The many similarities found between identical twins can end with weight problems, as a mechanism that triggers obesity may explain why one twin can be much heavier than the other, a recent study says.
Reasons why identical twins can have non-identical weights may lie in gene activity, when molecules attach to DNA, causing sets of genes to activate or remain inactive.
Known as epigenetic modifications, such occurrences can be inherited between generations. Physiologist J. Andrew Pospisilik of the Max Planck Institute of Immunobiology and Epigenetics in Freiburg, Germany, working with colleagues, noted unexpected weight gain in some mice — and mice turn out to have only a single copy of a gene called Trim28 — most of which were either quite heavy or especially lean, with only a few average in weight. As it turns out, Trim28 controls other genes — making it an epigenetic modifier.
Trim 28, it seems, is able to create obesity by suppressing genes known to control body weight management.
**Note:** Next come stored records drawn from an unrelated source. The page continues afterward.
-- ==== Sys2Proof/Tests/Slice0.lean ====
section
/-! SUPPORT. The model's own tests. Expected results are taken from 95_test_vectors.md (the vector's name
stands in the comment) or from the encodings of 30_encoding.md; witnesses show that the hypotheses of the
statements can be met together. -/

namespace Sys2Proof.Tests

open Machine

/-! ### Helpers -/

/-- The state of a next outcome. -/
def nextState : Host.Outcome State Fault Refusal → Option State
  | .next s => some s
  | .fault _ => none
  | .refused _ => none

/-- A word of one byte sixteen times. -/
def w (n : Nat) : Word := Word.ofFn fun _ => BitVec.ofNat 8 n

/-- The reset state with the CTRL word `v` under CFG_TEST. -/
def st (v : Nat) : State :=
  let b := fun i => v.testBit i
  { State.reset with ctrl := ⟨b 0, b 1, b 2, b 3, b 4, b 5⟩ }

/-- The CTRL word after a call, and the mark. -/
def ctrlOf (o : Host.Outcome State Fault Refusal) : Option (Nat × Bool) :=
  (nextState o).map fun s => ((ctrlWord s.cfg s.ctrl).toNat, s.fault)

/-- A field of the next state. -/
def field {α : Type} (f : State → α) (o : Host.Outcome State Fault Refusal) : Option α :=
  (nextState o).map f

/-- The buffers of vector V-S2. -/
def bufsS2 : List (List Nat) :=
  (List.range 8).map fun c => (List.range 4).map fun k => 0x1000 * c + 0x100 * k + 0x2A

/-- A frame of 64 zero bytes. -/
def zeros (n : Nat) : List Byte := List.replicate n 0#8

/-! ### Configuration and reset -/

theorem cfg_test_valid : Cfg.test.Valid where
  sampleSize_pos := by decide
  adcBufWords_pos := by decide
  fifoDepth_pos := by intro q; cases q <;> decide
  pos_lt := by intro f; cases f <;> decide
  pos_inj := by intro f g; cases f <;> cases g <;> decide
  tpos_lt := by intro t; cases t <;> decide
  tpos_inj := by intro t u; cases t <;> cases u <;> decide
  status_lt := by decide
  status_nodup := by decide
  count_fits := by decide
  stripe_perm := by decide
  legacy_perm := by decide
  full_perm := by decide
  defaults_excl := by decide
  block_ok := by decide
  codes_neg := by decide
  layoutA_wf := by decide
  layoutB_wf := by decide
  layoutA_two := by decide
  layoutB_two := by decide
  layout_versions := by decide

theorem reset_typed : State.reset.Typed where
  fifo_le := by intro q; cases q <;> decide
  ptr_lt := by intro p; cases p <;> decide
  fill_le := by decide
  dac_wf := List.Pairwise.nil
  dac_within := by intro x hx; cases hx
  adc_wf := List.Pairwise.nil
  adc_within := by intro x hx; cases hx

theorem st_typed (v : Nat) : (st v).Typed := reset_typed.setCtrl _

theorem reset_linked : State.reset.Linked := ⟨by decide, fun i h => absurd h (Nat.not_lt_zero i)⟩

/-! ### WellFormed: an ill-formed term for each check -/

theorem test_wf_atomic_ok : (Instr.atomicWrite [.dacRead] [true]).wf = true := by decide
theorem test_wf_pipeRead_count : (Instr.pipeRead 4294967296 16).wf = false := by decide
theorem test_wf_pipeWrite_block : (Instr.pipeWrite [] 4294967296).wf = false := by decide
theorem test_wf_readBlock_block : (Instr.readBlock 16 4294967296).wf = false := by decide
theorem test_wf_channels_code : (Instr.stripe [[4294967296]]).wf = false := by decide
theorem test_wf_swizzle_code : (Instr.swizzle .full [[4294967296]]).wf = false := by decide
theorem test_wf_writeChannels_code :
    (Instr.writeChannels [[4294967296]] true).wf = false := by decide
theorem test_wf_fifo_name : (Instr.resetFifo (.unknown 4)).wf = false := by decide
theorem test_wf_fifo_code : (Instr.resetFifo (.unknown 4294967296)).wf = false := by decide
theorem test_wf_dialect_tag : (Instr.decode (.unknown 1) .notAVersion []).wf = false := by decide
theorem test_wf_version :
    (Instr.decode (.known .full) (.version 4294967296) []).wf = false := by decide
theorem test_wf_layout_channel :
    (Instr.decodeFields [] { Layout.testA with ts0 := ⟨8, 0⟩ }).wf = false := by decide
theorem test_wf_layout_phase :
    (Instr.decodeFields [] { Layout.testA with ts2 := ⟨7, 5⟩ }).wf = false := by decide
theorem test_wf_layout_counter :
    (Instr.decodeFields [] { Layout.testA with seq0 := ⟨7, 4, 12⟩ }).wf = false := by decide
theorem test_wf_layout_const :
    (Instr.decodeFields [] { Layout.testA with const0 := ⟨6, 2, 65536, 0⟩ }).wf = false := by decide
theorem test_wf_layout_sub :
    (Instr.decodeFields [] { Layout.testA with sub := [⟨adcName, keyA, 0, 2, 0⟩] }).wf = false := by
  decide
/-- A layout whose timestamp is drawn from three channels (45_field_decode.md R231). -/
theorem test_layout_two_channels :
    { Layout.testA with ts0 := ⟨0, 0⟩, ts1 := ⟨1, 0⟩ }.twoChannels = false := by decide
/-- Two layouts that differ in nothing are no pair of versions (R242). -/
theorem test_layout_versions : Layout.testA.versionsOf Layout.testA = false := by decide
However, humans normally have two copies of the Trim28 gene, which should increase efficacy — yet in fat samples taken by the researchers from overweight children, Trim28 activity still tested as unusually low. Further research took into account twins who greatly differ in weight — and once again, the heavier child suffered from reduced Trim28 activity. The Max Planck researchers posted an article about their findings titled “Trim28 Haploinsufficiency Triggers Bi-stable Epigenetic Obesity”, and co-author Pospisilik spoke to Science Thursday, saying, “There’s a subset of children who look very much like the obese mice…We show that you can have a strong phenotype [obesity] with absolutely no genetic underpinnings.”
Unfortunately, the study has yet to ascertain what triggers or impedes Trim28, which, if discovered, could possibly lead toward a working chance of prevention.